Due to environmental problems, there are demands to avoid the use of heavy metals whenever possible. These metals are harmful to the human body and their disposal places a burden on the environment. On electronic components, one major issue has been the use of the lead that is included in the solder used to connect components. A shift to lead-free solder is now in progress. As a result, electroless tin plating and tin alloy plating are attracting attention as plating that can perform the role of the solder without the inclusion of any lead. Tin has always had good solder wettability (good adhesiveness to solder). It is used as the plating on connectors and also for applications such as tableware, as a metal that has no effect on the human body. It will no doubt continue to be used in large amounts in the future.
Fuel cells are attracting attention as a system of electricity generation that is gentle on the environment.

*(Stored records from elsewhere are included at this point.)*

-- ==== Sys2Proof/Word.lean ====
section
/-! DEFINITION. The word types of the slot link (R170), tables with one entry per socket or per rail
type, and the plain arithmetic of "Conventions" in 00_scope: clamp, saturating sums, ceiling. -/

namespace Sys2Proof

/-- One byte of a frame or of the identity memory. -/
abbrev Byte := BitVec 8
/-- A two-byte field; also a set of socket positions (R170). -/
abbrev Half := BitVec 16
/-- A four-byte field. -/
abbrev Word := BitVec 32

/-- A socket position 0 to 15 (R1). -/
abbrev Socket := Fin 16
/-- A stimulus slot 0 to 7 (R101). -/
abbrev SlotId := Fin 8
/-- A profile number 0 to 3 (R49). -/
abbrev ProfileId := Fin 4

/-- A table with one entry per socket position. -/
abbrev Tab (α : Type) := Vector α 16

/-- The two supply rails of a socket. -/
inductive RailKind where
  | core
  | aux
  deriving DecidableEq, Repr, Inhabited

/-- One value for CORE and one for AUX. -/
structure PerRail (α : Type) where
  core : α
  aux : α
  deriving DecidableEq, Repr, Inhabited

/-- The value for one rail type. -/
def PerRail.get {α : Type} (p : PerRail α) : RailKind → α
  | .core => p.core
  | .aux => p.aux

/-- Replace the value of one rail type. -/
def PerRail.set {α : Type} (p : PerRail α) : RailKind → α → PerRail α
  | .core, x => { p with core := x }
  | .aux, x => { p with aux := x }

/-- Read one entry of a table. -/
def look {α : Type} {n : Nat} (v : Vector α n) (i : Fin n) : α := v[i.val]

/-- Replace one entry of a table. -/
def put {α : Type} {n : Nat} (v : Vector α n) (i : Fin n) (x : α) : Vector α n :=
  v.set i.val x i.isLt

/-- The table of the values of `f`, one per socket. -/
def tab16 {α : Type} (f : Socket → α) : Tab α :=
  #v[f 0, f 1, f 2, f 3, f 4, f 5, f 6, f 7, f 8, f 9, f 10, f 11, f 12, f 13, f 14, f 15]

/-- The table of the values of `f`, one per stimulus slot, fail kind or weight index. -/
def tab8 {α : Type} (f : Fin 8 → α) : Vector α 8 :=
  #v[f 0, f 1, f 2, f 3, f 4, f 5, f 6, f 7]

/-- All socket positions in rising order. -/
def allSockets : List Socket := [0, 1, 2, 3, 4, 5, 6, 7, 8, 9, 10, 11, 12, 13, 14, 15]

/-- All stimulus slots in rising order. -/
def allSlots : List SlotId := [0, 1, 2, 3, 4, 5, 6, 7]

/-- Clamp of "Arithmetic" (00_scope) on whole numbers from 0 up. -/
def clampNat (lo hi x : Nat) : Nat := if x < lo then lo else if hi < x then hi else x

/-- Clamp of "Arithmetic" (00_scope) on signed numbers. -/
def clampInt (lo hi x : Int) : Int := if x < lo then lo else if hi < x then hi else x

/-- A sum that stops at its ceiling (00_scope, "saturating"). -/
def satAdd (cap a b : Nat) : Nat := if cap < a + b then cap else a + b

/-- Division rounded toward plus infinity (00_scope, "Ceiling"). -/
def ceilDiv (a b : Nat) : Nat := (a + b - 1) / b

/-- A number rounded down to a multiple of 5 (R17, R31). -/
def floorFive (x : Nat) : Nat := x / 5 * 5

/-- Bit n of a set of sockets (R170). -/
def inSet (m : Half) (k : Socket) : Bool := m.getLsbD k.val

/-- The set of the sockets for which `f` holds, bit n for socket n (R170). -/
def setOf (f : Socket → Bool) : Half :=
  BitVec.ofNat 16 (allSockets.foldl (fun n k => if f k then n + 2 ^ k.val else n) 0)

end Sys2Proof
end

This is a system that creates water and electrical energy out of hydrogen and oxygen, by using the reaction that is the reverse of the electrolysis of water (the application of electrical energy to water to split it into hydrogen and oxygen). Platinum electrodes are used at the very center of this system.
However, platinum itself is extremely expensive, so it will become necessary to reduce the amount used before moving to the mass production of the systems. There are great expectations for technology using plating to manufacture the electrodes with an amount of platinum that is far smaller than that normally used.
Although I have not been able to introduce this today, semiconductors are also used for solar cells and plating plays a role there too. For fuel cells too, as I have explained, there are things that we will be able to realize through plating.
When we consider problems such as global warming, one key point for the technologies from now onwards will be whether we can supply energy more efficiently and more cheaply. Development is ongoing so that plating will be able to play a role in this and be useful in the future solution of energy problems.
There is a future that can only be created with plating and contributing to the solution of energy problems is one part of it.